It was a real busy Friday, but a nice one. I spent the whole day with my wife, shopping for groceries, going to craft stores, and then out to dinner with some friends we had not seen for over five years. Like usual, the weather was near perfect, however it was a bit cooler than usual, only high of 76 degrees. My wife wore her jacket, and I wished I had too, but didn’t, thinking it would get warmer during mid-day.

The diagnosis of CLL is typically made by the immunophenotype, which is a flow cytometry test (Flow Cytometry is a test that can be used to measure the amount of DNA in cells). This test is now widely used in the characterization of many different human cancers, with the information used by physicians to determine how well a cancer may respond to a particular therapy. And CLL has typical markers that are shown here, that are expressed on the cell. And it’s important, if you’re out there and you’ve had CLL for a long time, to be sure this test has been done. Because sometimes this test wasn’t done in the past and there are a lot of things that can look like CLL that aren’t CLL, such as mantle cell lymphoma and other types of lymphomas. So I would encourage if you haven’t had these done, this is something that should be done for all CLL patients.

I would like to mention that there is a big distinction to be made to what is CLL versus these other diagnoses, such as Small lymphocytic lymphoma or monoclonal B-cell lymphocytosis. Small lymphocytic lymphoma is essentially having blood markers, the immunophenotype, consistent with B-cell CLL, but not having a lot of disease in the blood. And typically these patients that have small lymphocytic lymphoma will have a low blood count, the flow cytometry findings of CLL, and lymph nodes that are palpable. And often they’re referred to a lymphoma doctor. But it’s important to realize that this is really the same disease as CLL, it has the same biology, the same natural history and the same treatment of CLL. And really this is just where the disease is at. I would suggest that if you can, find a Hematology/Oncology physician. Thankfully my doctor is one, and I must say, he knows his stuff.

CLL patients at diagnosis, usually the majority being asymptomatic. They’re not having symptoms and the disease is picked up from blood tests or a work-up for something else, a kidney stone (It was a kidney stone that caused my SLL/CLL to be picked up), or an infection, where the white blood cell count is noted to be elevated.

When a patient, after they’ve had the diagnosis established, hear the word leukemia, along with their family members, become very scared, and why not, it is a very scary disease. Many have known or know somebody that had leukemia and passed away very quickly, and in turn, expect the same. Fortunately, CLL patients do better than those with other types of leukemia, but unfortunately, because of this fact , sometimes a bad term is said, and probably some of you have heard it, well, this is a good leukemia.
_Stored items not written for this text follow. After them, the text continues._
/-- OUTPUT_RING_BACKLOG_POLL (R265): READ is read again and backlogged records are written in order. -/
def backlogPoll (h : Nat) (read : Option Nat) (s : State) : State :=
  match s.dec.streams.find? fun x => x.handle = h && !x.backlog.isEmpty with
  | none => s
  | some x =>
    if !s.on .CTL_READY_DEC then s
    else
      let a := s.ringDrain x read (2 * x.backlog.length + 2)
      let n := s.dec.streams.findIdx fun y => y.handle = h && !y.backlog.isEmpty
      let l := if a.2.freed && a.2.backlog.isEmpty then s.dec.streams.eraseIdx n else s.dec.streams.set n a.2
      (a.1.setStreams l).refreshStreams
def execOutputRingBacklogPoll (dt handle : Nat) (read : Option Nat) (s : State) : Host.Outcome State Fault Refusal :=
  .next (backlogPoll handle read (s.pass dt))

/-! ### Grammars (R284 to R287) -/

def State.setGram (s : State) (n : Nat) (g : Option GramSlot) : State :=
  { s with dec := { s.dec with grams := match g with
    | some x => Map.put s.dec.grams n x
    | none => Map.del s.dec.grams n } }
/-- Show a slot in DEC_GRAM_A and B. -/
def State.showGram (s : State) (n : Nat) : State :=
  let v (f : GramSlot → Nat) : Nat := match Map.find s.dec.grams n with | some g => f g | none => 0
  let s := (s.wr .DEC_GRAM_A_LOADED n 0 (v fun _ => 1)).wr .DEC_GRAM_A_OWNER n 0 (v GramSlot.owner)
  let s := (s.wr .DEC_GRAM_A_TOKENS n 0 (v fun g => Gram.tokens g.data)).wr .DEC_GRAM_A_STATES n 0 (v fun g => Gram.states g.data)
  let s := (s.wr .DEC_GRAM_B_BYTES n 0 (v GramSlot.bytes)).wr .DEC_GRAM_B_USERS n 0 0
  s.refreshStreams
def State.gramUsers (s : State) (n : Nat) : Nat :=
  (s.dec.streams.filter fun x => !x.freed && (match x.gram with | some b => b.slot = n | none => false)).length
def State.gramBytes (s : State) : Nat := s.dec.grams.foldl (fun a (p : Nat × GramSlot) => a + p.2.bytes) 0

/-- GRAMMAR_LOAD LOAD. -/
def gramLoad (src : SrcRead) (c : Cmd) (s : State) : State :=
  let d := c.desc
  let n := Desc.num d 8 8 % 64
  let len := Desc.num d 32 4
  let old := Map.find s.dec.grams n
  let oldBytes := match old with | some g => g.bytes | none => 0
  if (match old with | some g => s.foreign c g.owner | none => false) then s.finish c.id .authFail 3
  else if s.gramUsers n != 0 then s.finish c.id .reservedNonzero 8 0 0 (s.gramUsers n)
  else match s.readImage c.ctx (Desc.flag d 9) (Desc.num d 16 8) (Desc.num d 24 8) len src with
    | .inr r => s.finish c.id r.1 r.2
    | .inl g =>
      let bytes := Config.imageBytes 1 len
      let tokens := (s.imageFor (Desc.byte d 36) c.id).map Img.tokens
      match Gram.check g len tokens (decide (s.gramBytes - oldBytes + bytes ≤ s.rd .DEC_CFG_GRAM_MIB * 2 ^ 20)) with
      | some e => (s.bump .DEC_CNT_COUNT 18 0 1).finish c.id .reservedNonzero 32 0 e
      | none =>
        if !s.rsvFits oldBytes bytes then s.rsvFull.finish c.id .retryLater (hintMs 1)
        else (((s.rsvSwap oldBytes bytes).setGram n (some ⟨c.ctx, Desc.byte d 36, g, bytes⟩)).showGram n).finish c.id .ok 0 bytes
def execGrammarLoadLoad (k : Nat) (src : SrcRead) (s : State) : Host.Outcome State Fault Refusal :=
  .next (s.begin k 0x34 (opOf 8 8 0) anyCmd anyCmd (gramLoad src)).sweepImages

/-- GRAMMAR_LOAD REMOVE. -/
def gramRemove (c : Cmd) (s : State) : State :=
  let n := Desc.num c.desc 8 8 % 64
  match Map.find s.dec.grams n with
  | none => s.finish c.id .badHandle
  | some g =>
    if s.foreign c g.owner then s.finish c.id .authFail 3
    else if s.gramUsers n != 0 then s.finish c.id .reservedNonzero 8 0 0 (s.gramUsers n)
    else (((s.rsvSwap g.bytes 0).setGram n none).showGram n).finish c.id .ok
def execGrammarLoadRemove (k : Nat) (s : State) : Host.Outcome State Fault Refusal :=
  .next (s.begin k 0x34 (opOf 8 8 1) anyCmd anyCmd gramRemove)

/-- RESULT0 of GRAMMAR_BIND. -/
def confWord (g : Gram) (c : GConf) : Nat := c.1 % 2 ^ 20 + c.2.length % 2 ^ 9 * 2 ^ 20 + b2n (Gram.accepting g c.1 c.2) * 2 ^ 29
/-- Replay of spool tokens (R287): the configuration, tokens replayed, or the position of the rejected one. -/
def replay (g : Gram) (m : Img) : Nat → List Nat → GConf → GCnt → Nat → Sum (GConf × Nat) (GConf × Nat) × GCnt
  | _, [], c, n, done => (.inl (c, done), n)
  | pos, t :: rest, c, n, done =>
    if Img.control m t then replay g m (pos + 1) rest c n done
    else match Gram.walk g (Img.str m t) c n with
      | (some c2, n) => replay g m (pos + 1) rest c2 n (done + 1)
      | (none, n) => (.inr (c, pos), n)

/-- GRAMMAR_BIND BIND. -/
def gramBind (c : Cmd) (s : State) : State :=
  let d := c.desc
  let h := Desc.handle d
  let from_ := Desc.num d 20 4
  match s.sess h with
  | none => s.finish c.id .badHandle
  | some y =>
    match s.ownerRefuse y with
    | some r => s.finish c.id r.1 r.2
    | none =>
      match s.stream h with
      | none => s.finish c.id .reservedNonzero 2
      | some x =>
        match Map.find s.dec.grams (Desc.byte d 16), s.imageFor x.conf.table c.id with
        | some g, some m =>
          if Gram.tokens g.data != Img.tokens m then s.finish c.id .reservedNonzero 16
          else if from_ > y.spool.length then s.finish c.id .reservedNonzero 20
          else
            let r := replay g.data m from_ ((y.spool.drop from_).map SpoolEntry.token) (Gram.start g.data, []) GCnt.zero 0
            let s := (s.bump .DEC_CNT_COUNT 16 0 r.2.stack).bump .DEC_CNT_COUNT 17 0 r.2.limit
            match r.1 with
            | .inl (f, n) =>
              let s := s.updStream h fun x => { x with gram := some ⟨Desc.byte d 16, f.1, f.2⟩ }
              s.refreshStreams.finish c.id .ok 0 (confWord g.data f) n
            | .inr (f, pos) =>
              let k := s.stuck c h pos (some (g.data, ⟨Desc.byte d 16, f.1, f.2⟩)) false false
              k.1.finish c.id .grammarStuck k.2 (confWord g.data f) pos
        | _, _ => s.finish c.id .reservedNonzero 16
def State.bindReady (s : State) (c : Cmd) : Bool := s.streamReady c && s.spoolHere (Desc.handle c.desc)
def execGrammarBindBind (k : Nat) (s : State) : Host.Outcome State Fault Refusal :=
  .next (s.begin k 0x35 (opOf 8 8 0) s.bindReady s.sessLive gramBind).sweepImages

/-- GRAMMAR_BIND UNBIND. RESULT0 shows no configuration. -/
def gramUnbind (c : Cmd) (s : State) : State :=
  let h := Desc.handle c.desc
  match s.sess h with
  | none => s.finish c.id .badHandle
  | some y =>
    match s.ownerRefuse y with
    | some r => s.finish c.id r.1 r.2
    | none =>
      if (s.stream h).isNone then s.finish c.id .reservedNonzero 2
      else ((s.updStream h fun x => { x with gram := none }).refreshStreams).finish c.id .ok
def execGrammarBindUnbind (k : Nat) (s : State) : Host.Outcome State Fault Refusal :=
  .next (s.begin k 0x35 (opOf 8 8 1) s.streamReady s.sessLive gramUnbind)

/-- MASK_LANE_FAULT (R288): the lane is fenced; the entry is rerun on another with the same result (R274). -/
def execMaskLaneFault (lane ctx handle : Nat) (s : State) : Host.Outcome State Fault Refusal :=
  .next (if lane < 32 then (s.bump .DEC_CNT_COUNT 19 0 1).fenceLane .DEC_LANES_FENCED 32 1 lane ctx handle else s)

/-- DEC_CNT_CLR (R29). -/
def execDecCntClr (value : Nat) (s : State) : Host.Outcome State Fault Refusal :=
  .next (s.hostWrite .DEC fun s => if bitAt value 0 then s.zeroAll .DEC_CNT_COUNT else s)

end Sys2Proof.Machine
end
And that’s why I say, there’s no good leukemia. If somebody tells you that’s a good leukemia, I would encourage you to correct them. There is no such thing as a good cancer.

I have learned much about my disease from the information offered by the Leukemia and Lymphoma Society. The mission of The Leukemia & Lymphoma Society (LLS) is: Cure leukemia, lymphoma, Hodgkin’s disease and myeloma, and improve the quality of life of patients and their families. LLS is the world’s largest voluntary health agency dedicated to blood cancer. LLS funds lifesaving blood cancer research around the world and provides free information and support services.

Their key priorities will ensure that: The Leukemia & Lymphoma Society helps blood cancer patients live better, longer lives.

  • Advance the diagnosis and treatment of blood cancers through continued funding of academic research, the therapy acceleration program and other special initiatives
  • Proactively establish a research agenda and direct a portion of research spending to specific areas of unmet medical need for leukemia, lymphoma & myeloma
  • Participate directly in blood cancer therapy development by expanding research beyond academic collaborations and biotech partnerships to include pharmaceutical companies and/or venture capitalists.

I am not advertising for the LLS, just stating the fact that those who work, and or volunteer for them, really care about we, who fight this fight daily.